START Available data

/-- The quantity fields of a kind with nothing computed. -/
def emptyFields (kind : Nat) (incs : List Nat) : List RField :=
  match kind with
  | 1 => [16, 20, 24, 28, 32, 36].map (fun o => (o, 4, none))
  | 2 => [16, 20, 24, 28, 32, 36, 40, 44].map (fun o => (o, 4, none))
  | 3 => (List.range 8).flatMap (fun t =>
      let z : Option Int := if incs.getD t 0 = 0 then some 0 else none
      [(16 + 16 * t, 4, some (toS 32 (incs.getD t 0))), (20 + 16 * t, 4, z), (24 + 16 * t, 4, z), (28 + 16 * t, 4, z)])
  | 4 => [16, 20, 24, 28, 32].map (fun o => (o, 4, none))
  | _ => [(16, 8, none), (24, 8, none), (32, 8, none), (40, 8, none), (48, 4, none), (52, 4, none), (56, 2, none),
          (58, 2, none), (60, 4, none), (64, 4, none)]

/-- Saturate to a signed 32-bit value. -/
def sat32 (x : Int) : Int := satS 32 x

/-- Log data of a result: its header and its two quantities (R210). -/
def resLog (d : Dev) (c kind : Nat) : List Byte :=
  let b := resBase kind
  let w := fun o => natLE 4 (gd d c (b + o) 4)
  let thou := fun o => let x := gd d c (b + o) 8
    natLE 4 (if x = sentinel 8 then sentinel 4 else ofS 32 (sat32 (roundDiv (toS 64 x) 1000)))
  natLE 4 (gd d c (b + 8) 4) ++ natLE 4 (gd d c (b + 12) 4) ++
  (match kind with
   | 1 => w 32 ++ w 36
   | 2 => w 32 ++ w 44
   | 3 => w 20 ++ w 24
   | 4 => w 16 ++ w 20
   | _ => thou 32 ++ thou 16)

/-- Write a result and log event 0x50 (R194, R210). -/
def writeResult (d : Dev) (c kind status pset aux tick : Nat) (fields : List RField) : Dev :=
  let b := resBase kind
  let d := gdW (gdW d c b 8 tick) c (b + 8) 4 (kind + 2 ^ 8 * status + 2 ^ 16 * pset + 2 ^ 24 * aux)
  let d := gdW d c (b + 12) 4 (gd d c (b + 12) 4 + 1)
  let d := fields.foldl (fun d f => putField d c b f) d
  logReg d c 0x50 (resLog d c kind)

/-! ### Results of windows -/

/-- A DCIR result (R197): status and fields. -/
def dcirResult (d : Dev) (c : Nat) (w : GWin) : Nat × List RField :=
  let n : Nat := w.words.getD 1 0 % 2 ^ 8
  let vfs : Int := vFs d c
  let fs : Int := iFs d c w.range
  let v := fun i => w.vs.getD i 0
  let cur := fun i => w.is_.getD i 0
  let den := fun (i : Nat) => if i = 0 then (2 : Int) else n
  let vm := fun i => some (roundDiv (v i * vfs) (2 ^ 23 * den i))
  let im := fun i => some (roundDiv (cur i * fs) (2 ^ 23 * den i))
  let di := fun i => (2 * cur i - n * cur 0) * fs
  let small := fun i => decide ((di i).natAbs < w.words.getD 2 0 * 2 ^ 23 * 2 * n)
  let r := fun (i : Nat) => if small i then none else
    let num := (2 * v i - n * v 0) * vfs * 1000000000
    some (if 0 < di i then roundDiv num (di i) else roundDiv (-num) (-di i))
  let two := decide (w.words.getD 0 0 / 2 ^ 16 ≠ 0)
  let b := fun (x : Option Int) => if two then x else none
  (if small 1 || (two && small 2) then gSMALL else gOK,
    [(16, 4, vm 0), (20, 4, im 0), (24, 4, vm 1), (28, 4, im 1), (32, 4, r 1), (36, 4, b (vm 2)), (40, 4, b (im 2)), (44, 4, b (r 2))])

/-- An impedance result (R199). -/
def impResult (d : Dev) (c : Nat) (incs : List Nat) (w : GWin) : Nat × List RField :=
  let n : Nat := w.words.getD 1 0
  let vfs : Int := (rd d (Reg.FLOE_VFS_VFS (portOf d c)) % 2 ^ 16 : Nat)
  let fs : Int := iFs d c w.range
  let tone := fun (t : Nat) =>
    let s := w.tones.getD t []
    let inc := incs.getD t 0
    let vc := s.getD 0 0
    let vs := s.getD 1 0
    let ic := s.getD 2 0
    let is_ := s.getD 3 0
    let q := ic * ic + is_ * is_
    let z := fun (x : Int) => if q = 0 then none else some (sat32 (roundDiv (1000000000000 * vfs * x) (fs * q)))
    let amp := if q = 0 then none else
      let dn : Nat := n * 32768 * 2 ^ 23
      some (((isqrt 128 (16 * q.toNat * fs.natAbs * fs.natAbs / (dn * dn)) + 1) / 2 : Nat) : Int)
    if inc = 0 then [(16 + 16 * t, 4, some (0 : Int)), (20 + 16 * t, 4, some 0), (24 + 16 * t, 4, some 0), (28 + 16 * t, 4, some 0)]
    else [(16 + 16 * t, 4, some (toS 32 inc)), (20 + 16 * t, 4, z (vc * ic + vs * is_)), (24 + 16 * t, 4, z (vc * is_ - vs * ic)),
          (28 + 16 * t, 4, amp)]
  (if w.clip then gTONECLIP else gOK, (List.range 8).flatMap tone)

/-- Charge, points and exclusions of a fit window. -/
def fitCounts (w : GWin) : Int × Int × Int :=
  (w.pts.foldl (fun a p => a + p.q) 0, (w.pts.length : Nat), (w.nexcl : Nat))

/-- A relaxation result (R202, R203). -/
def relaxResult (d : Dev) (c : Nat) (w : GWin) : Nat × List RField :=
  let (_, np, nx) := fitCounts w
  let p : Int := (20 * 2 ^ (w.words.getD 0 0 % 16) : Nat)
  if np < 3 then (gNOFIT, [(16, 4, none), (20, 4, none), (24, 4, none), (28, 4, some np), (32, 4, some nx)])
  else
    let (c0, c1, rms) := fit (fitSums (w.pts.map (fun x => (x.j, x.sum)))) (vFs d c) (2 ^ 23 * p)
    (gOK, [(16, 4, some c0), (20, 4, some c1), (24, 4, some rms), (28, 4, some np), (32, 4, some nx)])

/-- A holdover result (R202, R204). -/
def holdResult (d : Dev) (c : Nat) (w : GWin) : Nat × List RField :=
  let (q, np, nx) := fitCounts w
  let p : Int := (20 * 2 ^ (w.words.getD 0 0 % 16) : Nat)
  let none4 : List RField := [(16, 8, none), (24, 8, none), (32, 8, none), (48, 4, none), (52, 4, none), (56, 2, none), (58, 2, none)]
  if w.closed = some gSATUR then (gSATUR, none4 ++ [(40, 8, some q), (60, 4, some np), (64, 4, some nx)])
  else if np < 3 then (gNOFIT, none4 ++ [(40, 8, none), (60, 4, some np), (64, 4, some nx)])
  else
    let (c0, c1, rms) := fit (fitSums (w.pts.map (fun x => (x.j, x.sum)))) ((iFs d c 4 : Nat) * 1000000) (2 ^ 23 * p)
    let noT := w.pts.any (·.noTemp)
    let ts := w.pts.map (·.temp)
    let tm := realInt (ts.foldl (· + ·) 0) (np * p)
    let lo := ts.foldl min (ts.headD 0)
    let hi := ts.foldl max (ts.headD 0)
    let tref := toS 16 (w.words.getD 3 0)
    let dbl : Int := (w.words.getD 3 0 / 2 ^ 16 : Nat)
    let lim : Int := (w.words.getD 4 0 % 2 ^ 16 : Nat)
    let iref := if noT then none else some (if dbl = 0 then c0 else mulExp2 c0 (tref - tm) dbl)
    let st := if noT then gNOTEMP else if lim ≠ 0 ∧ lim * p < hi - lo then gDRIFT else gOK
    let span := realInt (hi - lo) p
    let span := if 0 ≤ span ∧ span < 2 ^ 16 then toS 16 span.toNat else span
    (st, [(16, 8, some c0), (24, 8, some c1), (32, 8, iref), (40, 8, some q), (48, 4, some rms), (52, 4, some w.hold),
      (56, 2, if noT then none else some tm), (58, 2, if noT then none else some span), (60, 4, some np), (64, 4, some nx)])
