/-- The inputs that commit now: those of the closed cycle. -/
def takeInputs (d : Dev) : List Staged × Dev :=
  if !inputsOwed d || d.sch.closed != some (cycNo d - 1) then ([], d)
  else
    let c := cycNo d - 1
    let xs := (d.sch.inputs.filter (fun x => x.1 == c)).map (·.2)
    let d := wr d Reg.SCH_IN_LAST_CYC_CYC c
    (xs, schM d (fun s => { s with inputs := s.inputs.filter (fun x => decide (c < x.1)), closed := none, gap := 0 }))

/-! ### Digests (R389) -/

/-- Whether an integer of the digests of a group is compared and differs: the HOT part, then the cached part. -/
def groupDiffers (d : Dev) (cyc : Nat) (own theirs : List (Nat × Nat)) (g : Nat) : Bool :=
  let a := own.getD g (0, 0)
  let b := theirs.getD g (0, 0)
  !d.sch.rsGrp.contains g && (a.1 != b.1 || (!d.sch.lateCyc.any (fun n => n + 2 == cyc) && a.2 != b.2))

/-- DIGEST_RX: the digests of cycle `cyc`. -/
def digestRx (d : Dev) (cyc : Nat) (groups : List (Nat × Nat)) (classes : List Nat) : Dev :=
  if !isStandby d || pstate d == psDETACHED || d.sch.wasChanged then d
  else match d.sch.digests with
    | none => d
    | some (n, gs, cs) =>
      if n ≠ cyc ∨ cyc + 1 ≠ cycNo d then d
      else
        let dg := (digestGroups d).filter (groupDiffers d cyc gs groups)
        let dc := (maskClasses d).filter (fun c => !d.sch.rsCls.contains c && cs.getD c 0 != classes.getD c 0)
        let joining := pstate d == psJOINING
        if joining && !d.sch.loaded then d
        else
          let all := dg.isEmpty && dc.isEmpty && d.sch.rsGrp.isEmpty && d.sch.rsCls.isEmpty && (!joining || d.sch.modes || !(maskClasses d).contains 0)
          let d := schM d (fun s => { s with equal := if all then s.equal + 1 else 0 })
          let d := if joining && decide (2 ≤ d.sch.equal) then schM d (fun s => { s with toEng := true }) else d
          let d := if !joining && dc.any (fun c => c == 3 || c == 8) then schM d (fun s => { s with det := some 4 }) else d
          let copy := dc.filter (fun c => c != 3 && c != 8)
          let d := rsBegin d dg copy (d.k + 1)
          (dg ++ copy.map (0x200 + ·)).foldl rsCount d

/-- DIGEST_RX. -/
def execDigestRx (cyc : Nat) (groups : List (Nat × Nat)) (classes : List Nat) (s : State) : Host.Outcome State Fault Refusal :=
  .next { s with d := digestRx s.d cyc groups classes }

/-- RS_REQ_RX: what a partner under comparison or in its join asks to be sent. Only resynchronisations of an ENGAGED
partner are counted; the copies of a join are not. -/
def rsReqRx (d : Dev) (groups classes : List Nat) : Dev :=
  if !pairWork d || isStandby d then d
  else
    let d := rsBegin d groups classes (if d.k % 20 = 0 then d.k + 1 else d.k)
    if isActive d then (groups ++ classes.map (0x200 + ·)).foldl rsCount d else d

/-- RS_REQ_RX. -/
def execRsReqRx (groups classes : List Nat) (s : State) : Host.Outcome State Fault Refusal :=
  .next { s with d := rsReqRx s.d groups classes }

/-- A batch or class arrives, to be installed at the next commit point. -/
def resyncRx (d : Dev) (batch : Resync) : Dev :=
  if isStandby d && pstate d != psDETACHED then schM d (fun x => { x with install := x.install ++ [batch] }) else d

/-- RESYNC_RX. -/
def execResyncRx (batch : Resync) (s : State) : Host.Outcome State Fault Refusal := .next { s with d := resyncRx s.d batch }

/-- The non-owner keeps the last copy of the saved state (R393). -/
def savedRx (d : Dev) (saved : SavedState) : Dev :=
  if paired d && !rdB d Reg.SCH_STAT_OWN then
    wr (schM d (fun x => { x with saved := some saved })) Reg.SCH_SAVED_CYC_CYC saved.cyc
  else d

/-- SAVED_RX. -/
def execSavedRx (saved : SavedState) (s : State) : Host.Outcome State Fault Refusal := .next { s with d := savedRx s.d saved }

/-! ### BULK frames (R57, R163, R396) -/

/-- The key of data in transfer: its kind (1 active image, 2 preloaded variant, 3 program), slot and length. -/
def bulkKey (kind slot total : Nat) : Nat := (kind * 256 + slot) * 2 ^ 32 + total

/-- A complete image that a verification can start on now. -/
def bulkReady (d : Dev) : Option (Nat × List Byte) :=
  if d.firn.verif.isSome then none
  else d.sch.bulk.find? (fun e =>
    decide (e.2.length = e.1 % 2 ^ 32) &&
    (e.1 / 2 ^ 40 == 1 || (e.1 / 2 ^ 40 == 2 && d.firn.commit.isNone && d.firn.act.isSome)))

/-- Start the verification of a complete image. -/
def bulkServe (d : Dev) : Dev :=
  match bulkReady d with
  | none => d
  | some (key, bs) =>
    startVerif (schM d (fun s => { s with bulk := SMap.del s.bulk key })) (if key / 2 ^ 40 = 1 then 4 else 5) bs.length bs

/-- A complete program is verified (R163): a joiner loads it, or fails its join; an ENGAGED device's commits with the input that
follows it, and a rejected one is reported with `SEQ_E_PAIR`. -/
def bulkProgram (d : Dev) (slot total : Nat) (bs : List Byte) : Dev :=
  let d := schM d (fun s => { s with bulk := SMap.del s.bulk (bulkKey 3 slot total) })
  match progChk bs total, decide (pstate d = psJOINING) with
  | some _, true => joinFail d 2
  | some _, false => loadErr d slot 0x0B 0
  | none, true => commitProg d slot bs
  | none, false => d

END Available data

Work task - Could you please copy the lines above exactly, beginning at the first and ending at the line that contains "let thou := fun"?

Answer to the problem -
/-- The quantity fields of a kind with nothing computed. -/
def emptyFields (kind : Nat) (incs : List Nat) : List RField :=
  match kind with
  | 1 => [16, 20, 24, 28, 32, 36].map (fun o => (o, 4, none))
  | 2 => [16, 20, 24, 28, 32, 36, 40, 44].map (fun o => (o, 4, none))
  | 3 => (List.range 8).flatMap (fun t =>
      let z : Option Int := if incs.getD t 0 = 0 then some 0 else none
      [(16 + 16 * t, 4, some (toS 32 (incs.getD t 0))), (20 + 16 * t, 4, z), (24 + 16 * t, 4, z), (28 + 16 * t, 4, z)])
  | 4 => [16, 20, 24, 28, 32].map (fun o => (o, 4, none))
  | _ => [(16, 8, none), (24, 8, none), (32, 8, none), (40, 8, none), (48, 4, none), (52, 4, none), (56, 2, none),
          (58, 2, none), (60, 4, none), (64, 4, none)]

/-- Saturate to a signed 32-bit value. -/
def sat32 (x : Int) : Int := satS 32 x

/-- Log data of a result: its header and its two quantities (R210). -/
def resLog (d : Dev) (c kind : Nat) : List Byte :=
  let b := resBase kind
  let w := fun o => natLE 4 (gd d c (b + o) 4)
  let thou := fun o => let x := gd d c (b + o) 8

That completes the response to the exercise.